=== DATASET CONTENT ===
/-- The conditions of R31. -/
inductive Cond where
  | eq | ne | lt | ge | ltu | geu
deriving DecidableEq, Repr

/-- The access widths of R31. -/
inductive Width where
  | w8 | w16 | w32 | w64
deriving DecidableEq, Repr

/-- The scopes of R31 and R238. -/
inductive Scope where
  | thread | core | rect | device | domain | bank
deriving DecidableEq, Repr

/-- The overflow rules of R133. -/
inductive Ov where
  | wrap | sats | satu
deriving DecidableEq, Repr

/-- The operations of SAMO and SAMON (R109). -/
inductive SamoOp where
  | add | and | or | xor | min | max | minu | maxu | swap | cas | fadd
deriving DecidableEq, Repr

/-- The operations of the STACK family (R276). -/
inductive StackOp where
  | add | fadd | min | max | and | or | xor
deriving DecidableEq, Repr

/-- The float modifier FC of R232. -/
inductive Fc where
  | none | f32 | f64
deriving DecidableEq, Repr

/-- The operations of BARR (R250). -/
inductive BarrOp where
  | add | fsum | min | max | fmin | fmax
deriving DecidableEq, Repr

/-- MOD of the INT family (R133). -/
structure IntMod where
  h : Bool
  ov : Ov
deriving DecidableEq, Repr

/-- MOD of LEA (R135). -/
structure LeaMod where
  x32 : Bool
  s : Fin 8
deriving DecidableEq, Repr

/-- MOD of CMP and of the compare branches (R138, R143). -/
structure CondMod where
  h : Bool
  cond : Cond
deriving DecidableEq, Repr

/-- MOD of the SPAD family (R105). -/
structure SpadMod where
  w : Width
  sx : Bool
  mask : Fin 8
  zm : Bool
deriving DecidableEq, Repr

/-- MOD of SAMO and SAMON (R109). -/
structure SamoMod where
  w : Width
  op : SamoOp
deriving DecidableEq, Repr

/-- MOD of the GLOBAL family and of MRESOLVE (R232). -/
structure GlobMod where
  w64 : Bool
  fc : Fc
  sx : Bool
  mask : Fin 8
  zm : Bool
deriving DecidableEq, Repr

/-- MOD of BIND, FENCE and MDRAIN (R247, R267). -/
structure ScopeMod where
  scope : Scope
deriving DecidableEq, Repr

/-- MOD of BARR (R250): the operation and the LSB exponent, a signed byte. -/
structure BarrMod where
  op : BarrOp
  l : BitVec 8
deriving DecidableEq, Repr

/-- MOD of SEND (R128): the inbox. -/
structure SendMod where
  inbox : Fin 32
deriving DecidableEq, Repr

/-- MOD of the vector families (R30). -/
structure VecMod where
  type : ElType
  mask : Fin 8
  zm : Bool
  rnd : Rnd
  sat : Bool
deriving DecidableEq, Repr

/-- MOD of MMA, MMV, ACZ, ACLD and ACST (R182, R188). -/
structure MatMod where
  slot : Fin 4
  accf : Bool
deriving DecidableEq, Repr

/-- MOD of MXSTAT (R189). -/
structure ClrMod where
  clr : Bool
deriving DecidableEq, Repr

/-- MOD of TOPKC (R192). -/
structure TopkMod where
  dir : Bool
  mark : Bool
deriving DecidableEq, Repr

/-- MOD of the STACK family (R276). -/
structure StackMod where
  op : StackOp
  w64 : Bool
  mask : Fin 8
deriving DecidableEq, Repr

/-- MOD of BKMAC and BKRD (R287): n1 holds the count minus one. -/
structure BankMod where
  n1 : BitVec 6
  a0 : BitVec 6
deriving DecidableEq, Repr

/-- MOD of CPY2 (R90); the direction is the constructor. -/
structure SwzMod where
  swz : Bool
deriving DecidableEq, Repr

/-- Format G (R25): the predicate, the four regspec fields, MOD in the family's own type and the immediate. -/
structure Fmt (M : Type) where
  pred : Pred
  d : Reg
  a : Reg
  b : Reg
  c : Reg
  mod : M
  imm : BitVec 32
deriving DecidableEq, Repr

/-- A hardware thread of one context of one core (R8, R9, R76). -/
structure ThreadId where
  core : Nat
  ctx : Bool
  thr : Nat
deriving DecidableEq, Repr

/-- What R359 counts error events for. -/
inductive ErrSource where
  | frame (n : Nat)
  | bank (core bank : Nat)
  | port (p : Nat)
  | array (n : Nat)
deriving DecidableEq, Repr

/-- R94: the part of a copy's transfer that falls into one destination block: its place, its bytes, its sources' tags, and
whether it makes the whole block come from one block of the other side, at the same offsets. -/
structure Piece where
  lo : Nat
  bytes : List Byte
  tags : List (BitVec 16)
  whole : Bool
deriving DecidableEq, Repr

/-- What a Kamelm flit carries to this device (R375, R376): a keyed update, the SET of an MRESOLVE, a plain store, a copy
transfer block by block with its tags, or a load of another device, each with the sender's sequence tag; the answer to one
element of a load of this device, or the refusal of an update or a store of it: a fault's cause, or 0 with the element's
bytes and B; or a switch's report whether it reaches a device. -/
inductive Packet where
  | update (src tag pa : Nat) (set : Bool) (value : Int) (region : Nat)
  | resolve (src tag pa : Nat) (value : Int) (region : Nat)
  | store (src tag pa : Nat) (bytes : List Byte)
  | copy (src tag : Nat) (pieces : List Piece)
  | load (src tag pa bytes : Nat)
  | reply (op lane cause : Nat) (bounded : Bool) (value : List Byte)
  | reach (rdev : Nat) (ok : Bool)
deriving DecidableEq, Repr

/-- R368: what an atomic memory operation of a steward core stores of the old value and its operand. -/
inductive HartAmo where
  | swap | add | xor | and | or | min | max | minu | maxu
deriving DecidableEq, Repr

/-- R368: a load of a steward core: its bytes, its register (`x` under its number, `f` under 32 and `v` under 64 + its number) and the
byte of a `v` register that an element goes to, whether it extends the sign, the bytes that it moves pc on by (a vector access moves it
with its last element), and what it stores in the same access, where it is an atomic memory operation. -/
structure HartLoad where
  size : Nat
  rd : Nat
  at_ : Nat
  signed : Bool
  length : Nat
  amo : Option (HartAmo × BitVec 64)
deriving DecidableEq, Repr

/-- What a steward core does at the device (R81, R368-R370): it loads or stores some bytes, runs a `fence ow, ow`, claims an
interrupt, has the controllers write every block of a 2 MiB frame with tag ZERO, programs the NOR flash or the UFS device, or makes an
attestation report over a caller's nonce (R373). The address, the source or the frame stands beside it. And what it does in itself, as
the RISC-V architecture has it (R368): its own instructions leave their results, a CSR is read and perhaps written, an instruction
raises an exception (a page fault and a fault of physical memory protection among them), MRET or SRET returns, the complex's timer or
another core sets or clears a pending bit, and an interrupt is taken. -/
inductive StewardOp where
  | load (l : HartLoad)
  | store (size : Nat) (value : BitVec 64) (length : Nat)
  | fence
  | claim
  | clear
  | program (ufs : Bool) (bytes : List (BitVec 8))
  | attest (nonce : BitVec 384)
  | own (pc : BitVec 64) (x f : List (Nat × BitVec 64)) (v : List (Nat × List (BitVec 8))) (csr : List (Nat × BitVec 64))
  | csr (rd : Nat) (value : Option (BitVec 64))
  | raise (cause : Nat) (tval : BitVec 64)
  | ret (supervisor : Bool)
  | pend (cause : Nat) (on : Bool)
  | interrupt (cause : Nat)
deriving DecidableEq, Repr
===
▸ WHAT IS BEING ASKED
Copy out each line of the data that includes the string "register".

▸ TASK ANSWER
/-- R368: a load of a steward core: its bytes, its register (`x` under its number, `f` under 32 and `v` under 64 + its number) and the
byte of a `v` register that an element goes to, whether it extends the sign, the bytes that it moves pc on by (a vector access moves it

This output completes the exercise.